SOURCE MATERIAL: Begin
/-- Settles O41: the two clauses are the two branches of the coordinate check. -/
theorem fbReadReturnsThePixelOrRefuses : Obligations.FbReadReturnsThePixelOrRefuses := by
  intro s x y hp
  refine ⟨fun h => ?_, fun h => ?_⟩
  · exact (ifPowered_of_ne s _ hp).trans (if_neg (by omega))
  · exact (ifPowered_of_ne s _ hp).trans (if_pos h)

/-- Settles O36: OAMDMA and FB_READ are the two meanings with a refusal behind the power check, and the premises rule both out. -/
theorem poweredOperationsComplete : Obligations.PoweredOperationsComplete := by
  intro s i hp hpage hwf
  cases i with
  | wrOamDma p =>
    have hp' : p ∉ Config.params.reentrantPages := (mem_reentrantPages p).not.mpr (hpage p rfl)
    exact ⟨_, exec_wrOamDma_of_not_mem hp hp'⟩
  | fbRead x y =>
    simp only [Instr.wellFormed, Bool.and_eq_true, decide_eq_true_eq] at hwf
    exact ⟨_, (fbReadReturnsThePixelOrRefuses s x y hp).1 hwf⟩
  | wrData d => exact ⟨_, exec_wrData_of_powered hp d⟩
  | rdData => exact ⟨_, rdDataReturnsTheByteNow s hp⟩
  | powerOn => exact ⟨_, rfl⟩
  | wrCtrl | wrMask | wrStatus | wrOamAddr | wrOamData | wrScroll | wrAddr
  | rdCtrl | rdMask | rdStatus | rdOamAddr | rdOamData | rdScroll | rdAddr
  | reset | stepTo | stopAfterFrame | protectAcquire | protectRelease => exact ⟨_, ifPowered_of_ne s _ hp⟩

end Sys2Proof.Machine

/-! ### Sequences of operations (95_test_vectors.md S3, S6; 40_register_ports.md R148, R149; 42_host_calls.md R217, R218) -/

namespace Sys2Proof.Machine

theorem execAll_cons_of_next {i : Instr} {s u : State} (h : exec i s = .next u) (is : List Instr) :
    execAll (i :: is) s = execAll is u := by
  rw [execAll, h]

theorem execAll_append_of_next {is : List Instr} {s u : State} (h : execAll is s = .next u) (js : List Instr) :
    execAll (is ++ js) s = execAll js u := by
  induction is generalizing s with
  | nil =>
    cases h
    rfl
  | cons i is ih =>
    obtain ⟨v, hi, his⟩ := execAll_cons_next h
    rw [List.cons_append, execAll_cons_of_next hi, ih his]

/-! #### OAMDATA writes -/

/-- The index of OAM `k` places on from `a`, wrapping at 256 (R140). -/
def oamIndex (a : Byte) (k : Nat) : Nat := (a.toNat + k) % 256

theorem oamIndex_zero (a : Byte) : oamIndex a 0 = a.toNat := by
  unfold oamIndex
  omega

theorem oamIndex_succ (a : Byte) (k : Nat) : oamIndex (a + 1) k = oamIndex a (k + 1) := by
  unfold oamIndex
  rw [BitVec.toNat_add, show (1 : Byte).toNat = 1 from rfl]
  omega

/-- Within one turn around OAM, places on from the start differ from it. -/
theorem oamIndex_succ_ne (a : Byte) {k : Nat} (hk : k + 1 < 256) : oamIndex a (k + 1) ≠ a.toNat := by
  unfold oamIndex
  omega

/-- OAMDATA writes on a powered block complete and advance `oam_addr` by their number; up to 256 of them land one place after the
other, and the places they do not reach keep their bytes. -/
theorem execAll_wrOamData (ds : List Byte) {s : State} (hp : s.powerOns ≠ 0) : ∃ t : State,
    execAll (ds.map Instr.wrOamData) s = .next t ∧
    t.regs.oamAddr = s.regs.oamAddr + BitVec.ofNat 8 ds.length ∧
    (ds.length ≤ 256 → ∀ (k : Nat) (d : Byte), ds[k]? = some d → t.oamRead (oamIndex s.regs.oamAddr k) = d) ∧
    (∀ a, (∀ k < ds.length, oamIndex s.regs.oamAddr k ≠ a) → t.oamRead a = s.oamRead a) := by
  induction ds generalizing s with
  | nil => exact ⟨s, rfl, by simp, by simp, fun _ _ => rfl⟩
  | cons d ds ih =>
    obtain ⟨u, hu⟩ : ∃ u, exec (.wrOamData d) s = .next u := ⟨_, exec_wrOamData_of_powered hp d⟩
    have haddr : u.regs.oamAddr = s.regs.oamAddr + 1 := by
      obtain ⟨-, rfl⟩ := execWrOamData_next hu
      simp
    have hpu : u.powerOns ≠ 0 := by
      obtain ⟨-, rfl⟩ := execWrOamData_next hu
      simpa
    obtain ⟨t, ht, hend, hland, hkeep⟩ := ih hpu
    simp only [haddr, oamIndex_succ] at hend hland hkeep
    refine ⟨t, ?_, ?_, fun hlen k e hk => ?_, fun a ha => ?_⟩
    · exact (execAll_cons_of_next hu _).trans ht
    · rw [hend, List.length_cons, BitVec.add_assoc]
      congr 1
      apply BitVec.eq_of_toNat_eq
      simp [Nat.add_comm]
    · rw [List.length_cons] at hlen
      cases k with
      | zero =>
        obtain rfl : d = e := by simpa using hk
        rw [oamIndex_zero, hkeep _ (fun k hk => oamIndex_succ_ne _ (by omega)), oamRead_of_wrOamData hu, if_pos rfl]
      | succ k => exact hland (by omega) k e (by simpa using hk)
    · have hne : a ≠ s.regs.oamAddr.toNat := fun e => ha 0 (by simp) (e ▸ oamIndex_zero _)
      rw [hkeep a (fun k hk => ha (k + 1) (by simpa using hk)), oamRead_of_wrOamData hu, if_neg hne]
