-- ==== Sys2Proof/Machine/Ops.lean ====
section
/-! DEFINITION. The primitives of R10 and the operations every command shares: observing a line, the bit buffer, output,
fault entry (R118), acceptance (R58) and completion (R22). -/

namespace Sys2Proof.Machine

/-! ### The device (R10 `Obs`, R14) -/

/-- The device's scripted answers for a line. -/
def State.answers (s : State) : Line → List Bool
  | .latch => s.latchAns
  | .clock => s.clockAns
  | .data => s.dataAns

/-- The state with other answers to come on a line. -/
def State.withAnswers (s : State) (line : Line) (l : List Bool) : State :=
  match line with
  | .latch => { s with latchAns := l }
  | .clock => { s with clockAns := l }
  | .data => { s with dataAns := l }

/-- The raw level (true is high) the next `Obs(line)` returns (R10, R14): the script's next answer, else a free level. -/
def State.observed (s : State) (line : Line) : Bool :=
  match s.answers line with
  | v :: _ => v
  | [] => Config.freeLevel s.draws

/-- The state after that observation: the answer is used up, and nothing else changes (R48). -/
def State.afterObs (s : State) (line : Line) : State :=
  match s.answers line with
  | _ :: rest => s.withAnswers line rest
  | [] => { s with draws := s.draws + 1 }

/-! ### Edge waits (R73, R75), one observation at a time -/

/-- The direction of an edge of the raw level (R11). -/
inductive Edge where
  | falling | rising
deriving DecidableEq, Repr

/-- The level the first loop of a wait looks for (R73, R75). -/
def Edge.preLevel : Edge → Bool
  | .falling => true
  | .rising => false

/-- The level the second loop of a wait looks for (R73, R75). -/
def Edge.postLevel : Edge → Bool
  | .falling => false
  | .rising => true

/-- The next observation of `line` ends the wait. -/
def State.edgeEnds (s : State) (e : Edge) (line : Line) : Bool :=
  decide (s.ews = .post) && decide (s.observed line = e.postLevel)

/-- EWS after an observation that returned `v` (R73, R75): one observation never serves both loops. -/
def nextEws (e : Edge) (ews : EdgeState) (v : Bool) : EdgeState :=
  match ews with
  | .pre => if v = e.preLevel then .post else .pre
  | .post => if v = e.postLevel then .pre else .post

/-- One observation of a wait (R73, R75). -/
def State.edgeStep (s : State) (e : Edge) (line : Line) : State :=
  { s.afterObs line with ews := nextEws e s.ews (s.observed line) }

/-! ### The bit buffer (R10, R17) -/

/-- A word with bit i set to b. -/
def setBit (w : BusWord) (i : Nat) (b : Bool) : BusWord :=
  if b then w ||| BitVec.twoPow 32 i else w &&& ~~~ BitVec.twoPow 32 i

/-- `BufWrite(i, v)` (R17). -/
def State.bufWrite (s : State) (i : Nat) (v : Bool) : State :=
  { s with buf := setBit s.buf i v, wr := setBit s.wr i true }

/-- `BufRead(i)` (R10). -/
def State.bufRead (s : State) (i : Nat) : Bool := s.buf.getLsbD i

/-- Entry i has been written since reset (R17). -/
def State.written (s : State) (i : Nat) : Bool := s.wr.getLsbD i

/-! ### Output (R10 `Tx`, R27) -/

/-- `Tx(b)`: the byte is on the port in this tick and joins OUT. -/
def State.transmit (s : State) (b : Byte) : State :=
  { s with out := s.out ++ [b], tx := some b }

/-! ### Faults (R118) -/

/-- Fault entry, `raise Fault(code, info)` (R118): the one operation every fault of R113 goes through. -/
def raiseFault (code : FaultCode) (info : BusWord) (s : State) : State :=
  { s with flt := true, fcode := code, finfo := info, busy := false, is := false, act := .accept }

/-- FINFO of UNWRITTEN_READ (R114): the entry's index in 20:16 over CUR. -/
def unwrittenInfo (i : Nat) (cur : CmdWord) : BusWord := 0#11 ++ BitVec.ofNat 5 i ++ cur

/-- The first unwritten entry of a list of indices. -/
def State.firstUnwritten (s : State) (l : List Nat) : Option Nat := l.find? fun j => !s.written j

/-- The check of R86 and R90: go on if every listed entry is written, else UNWRITTEN_READ on the first that is not. -/
def guardWritten (l : List Nat) (k : State → State) (s : State) : State :=
  match s.firstUnwritten l with
  | some i => raiseFault .unwrittenRead (unwrittenInfo i s.cur) s
  | none => k s

/-! ### Acceptance and completion (R58, R22) -/

/-- `CUR <- v[15:0]; BUSY <- 1` (R58): the acceptance tick is the next action. -/
def accept (i : Instr) (s : State) : State :=
  { s with cur := encode i, busy := true, act := .accept }

/-- The command's last action is done: `BUSY <- 0` (R22, R58). -/
def complete (s : State) : State := { s with busy := false, act := .accept }

/-- One tick of command i, whose own tick is `tick`. Halted: nothing happens (R119). Idle: acceptance with its range check
(R58, R60) and the acceptance tick. Busy: the running command's next action (R55); `sequencerTick` calls it with the command
CUR holds. -/
def command (i : Instr) (tick : State → Result) (s : State) : Result :=
  if s.flt then .next s
  else if s.busy then tick s
  else if i.inRange then tick (accept i s)
  else .next (raiseFault .operandRange (zext32 (encode i)) s)

/-- The tick of a command that ends in its acceptance tick (R144.3). -/
def singleTick (k : State → State) (s : State) : Result :=
  match s.act with
  | .accept => .next (complete (k s))
  | _ => .fault .lostSequencer

end Sys2Proof.Machine
end

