-- ==== Sys2Proof/Machine/Operands.lean ====
section
/-! DEFINITION. Operand forms (R66): the parameters of a sampling pass, and the entries a framer reads. -/

namespace Sys2Proof.Machine

/-- The arguments of PassStd and PassLeg (R78, R81). -/
structure Pass where
  /-- The timed strategy of R81; else the clocked one of R78. -/
  legacy : Bool
  /-- L: wait for a LATCH falling edge first. -/
  latchFirst : Bool
  /-- P: spin once before the first bit (R81). -/
  lead : Bool
  /-- The first entry. -/
  idx : Nat
  /-- The number of bits. -/
  n : Nat
deriving DecidableEq, Repr

/-- The pass of an SMPS (R80). -/
def smpsPass (l : Bool) (idx nm1 : BitVec 5) : Pass :=
  { legacy := false, latchFirst := l, lead := false, idx := idx.toNat, n := passBits nm1 }

/-- The pass of an SMPL (R82). -/
def smplPass (l p : Bool) (idx nm1 : BitVec 5) : Pass :=
  { legacy := true, latchFirst := l, lead := p, idx := idx.toNat, n := passBits nm1 }

/-- The base pass of a capture (R103): `Pass(s, 1, 0, 0, 16)`. -/
def State.basePass (s : State) : Pass :=
  { legacy := s.strat, latchFirst := true, lead := false, idx := 0, n := Config.baseLen }

/-- The extension pass of a capture (R103):
`Pass(s, RELATCH_ON_EXT, (s = 1) and not RELATCH_ON_EXT, 16, 16)`. -/
def State.extPass (s : State) : Pass :=
  { legacy := s.strat, latchFirst := s.params.relatchOnExt,
    lead := s.strat && !s.params.relatchOnExt, idx := Config.baseLen, n := Config.baseLen }

/-- The ticks S of a spin (R81): doubled under CFG.LONGWAIT. -/
def State.spinLength (s : State) : Nat :=
  if s.longWait then 2 * s.params.spinTicks else s.params.spinTicks

/-- The entries lo .. hi-1, ascending (R90). -/
def entries (lo hi : Nat) : List Nat := List.range' lo (hi - lo)

end Sys2Proof.Machine
end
SOURCE MATERIAL: End
> [DIRECTIONS FOR THIS TASK]
Look through the data above for the word "BitVec". Report each line where it occurs.

> [ANSWER SPACE]
  rw [BitVec.toNat_add, show (1 : Byte).toNat = 1 from rfl]
    t.regs.oamAddr = s.regs.oamAddr + BitVec.ofNat 8 ds.length ∧
    · rw [hend, List.length_cons, BitVec.add_assoc]
      apply BitVec.eq_of_toNat_eq
  if b then w ||| BitVec.twoPow 32 i else w &&& ~~~ BitVec.twoPow 32 i
def unwrittenInfo (i : Nat) (cur : CmdWord) : BusWord := 0#11 ++ BitVec.ofNat 5 i ++ cur
def smpsPass (l : Bool) (idx nm1 : BitVec 5) : Pass :=
def smplPass (l p : Bool) (idx nm1 : BitVec 5) : Pass :=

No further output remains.